═══ Source material

/-- Two registers, and one register named twice with a third that is neither. -/
theorem witness_ExchangeSwapsTheRegisters :
    ((5 : RegField).toNat = (5 : RegIdx).val ∧ (6 : RegField).toNat = (6 : RegIdx).val ∧ (7 : RegIdx) ≠ 5 ∧
      (7 : RegIdx) ≠ 6) ∧ (16 ≤ (5 : RegField).toNat ∨ 16 ≤ (16 : RegField).toNat) := by decide

theorem witness_NotCopiesTheSourceRegister :
    ((1 : RegField).toNat = (1 : RegIdx).val ∧ (4 : RegField).toNat = (4 : RegIdx).val) ∧
    (16 ≤ (16 : RegField).toNat ∨ 16 ≤ (4 : RegField).toNat) := by decide

theorem witness_AndOrXorCombineBitByBit :
    ((1 : RegField).toNat = (1 : RegIdx).val ∧ (2 : RegField).toNat = (2 : RegIdx).val) ∧
    (16 ≤ (1 : RegField).toNat ∨ 16 ≤ (16 : RegField).toNat) := by decide

theorem witness_JumpWritesTargetMinusTen :
    ((0x02 : Byte) ≠ 0x00 ∧ (0x02 : Byte) ≠ 0x05) ∧ (15 : RegField).toNat = (15 : RegIdx).val ∧
    16 ≤ (16 : RegField).toNat := by decide

theorem witness_JeqzRedirectsOnlyOnZero :
    ((0x01 : Byte) ≠ 0x00 ∧ (0x01 : Byte) ≠ 0x05) ∧
    ((3 : RegField).toNat = (3 : RegIdx).val ∧ (15 : RegField).toNat = (15 : RegIdx).val) ∧
    (16 ≤ (16 : RegField).toNat) ∧ (16 ≤ (3 : RegField).toNat ∨ 16 ≤ (16 : RegField).toNat) ∧
    State.reset.x[3] = 0 ∧ (regs [(3, 1)]).x[3] ≠ 0 := by decide

theorem witness_JnezRedirectsUnlessZero :
    ((0x04 : Byte) ≠ 0x00 ∧ (0x04 : Byte) ≠ 0x05) ∧
    ((0 : RegField).toNat = (0 : RegIdx).val ∧ (15 : RegField).toNat = (15 : RegIdx).val) ∧
    (16 ≤ (255 : RegField).toNat) ∧ (16 ≤ (16 : RegField).toNat ∨ 16 ≤ (0 : RegField).toNat) ∧
    State.reset.x[0] = 0 ∧ (regs [(0, 0x80000000)]).x[0] ≠ 0 := by decide

theorem witness_NextRecordAfterAJumpIsTheTarget :
    (15 : RegField).toNat = (15 : RegIdx).val ∧ (0 : RegField).toNat = (0 : RegIdx).val ∧
    (∃ t, exec (.jump (.literal 0)) State.reset = .next t) ∧ (∃ t, exec (.jump (.register 15)) State.reset = .next t) ∧
    (∃ t, exec (.jeqz 15 (.literal 0)) State.reset = .next t) ∧
    (∃ t, exec (.jnez 15 (.literal 0)) State.reset = .next t) ∧
    (∃ t, exec (.jeqz 15 (.register 0)) State.reset = .next t) ∧
    (∃ t, exec (.jnez 15 (.register 0)) State.reset = .next t) :=
  ⟨by decide, by decide, ⟨_, rfl⟩, ⟨_, rfl⟩, ⟨_, rfl⟩, ⟨_, rfl⟩, ⟨_, rfl⟩, ⟨_, rfl⟩⟩

theorem witness_DebugAppendsTheRegister :
    (9 : RegField).toNat = (9 : RegIdx).val ∧ 16 ≤ (16 : RegField).toNat := by decide

end Sys2Proof.Tests
end

/-! # Scope (spec/00_scope.md): the parameters and the invariant under every setting of them -/

namespace Sys2Proof.Machine

open Sys2Proof

/-! ### Where the parameters reach execution (00_scope.md R6, decisions D3 and D9) -/

@[simp] theorem execWith_move (p : Config.Params) (sc : SizeClass) (src dst : Word) (s : State) :
    execWith p (.move sc src dst) s = moveWith p.MOVE_ADDRESSING sc src dst s := rfl

theorem exec_move (sc : SizeClass) (src dst : Word) (s : State) :
    exec (.move sc src dst) s = moveWith Config.MOVE_ADDRESSING sc src dst s := rfl

/-- No instruction but `move` reads a parameter. -/
theorem execWith_of_ne_move (p : Config.Params) (i : Instr) (s : State)
    (hi : ∀ (sc : SizeClass) (src dst : Word), i ≠ .move sc src dst) : execWith p i s = exec i s := by
  cases i with
  | move sc src dst => exact absurd rfl (hi sc src dst)
  | _ => rfl

theorem exec_eq_execWith_defaults : exec = execWith Config.defaults := by
  funext i s
  by_cases hi : ∃ sc src dst, i = .move sc src dst
  · obtain ⟨sc, src, dst, rfl⟩ := hi
    exact exec_move sc src dst s
  · exact (execWith_of_ne_move _ i s fun sc src dst h => hi ⟨sc, src, dst, h⟩).symm

theorem step_eq_stepWith_defaults (s : State) : step s = stepWith Config.defaults s := by
  rw [step, stepWith, exec_eq_execWith_defaults]

/-- Settles O5. -/
theorem parametersReachExecutionThroughMoveAlone : Obligations.ParametersReachExecutionThroughMoveAlone :=
  ⟨step_eq_stepWith_defaults, fun i s => congrFun (congrFun exec_eq_execWith_defaults i) s,
    fun p s => ⟨fun sc src dst => execWith_move p sc src dst s, fun i => execWith_of_ne_move p i s⟩⟩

══════

## Exercise prompt
Take the line containing "theorem step_eq_stepWith_defaults (s" and every line after it up to the last line of the listing, and output them exactly, with nothing else.

## Reply to the exercise
theorem step_eq_stepWith_defaults (s : State) : step s = stepWith Config.defaults s := by
  rw [step, stepWith, exec_eq_execWith_defaults]

/-- Settles O5. -/
theorem parametersReachExecutionThroughMoveAlone : Obligations.ParametersReachExecutionThroughMoveAlone :=
  ⟨step_eq_stepWith_defaults, fun i s => congrFun (congrFun exec_eq_execWith_defaults i) s,
    fun p s => ⟨fun sc src dst => execWith_move p sc src dst s, fun i => execWith_of_ne_move p i s⟩⟩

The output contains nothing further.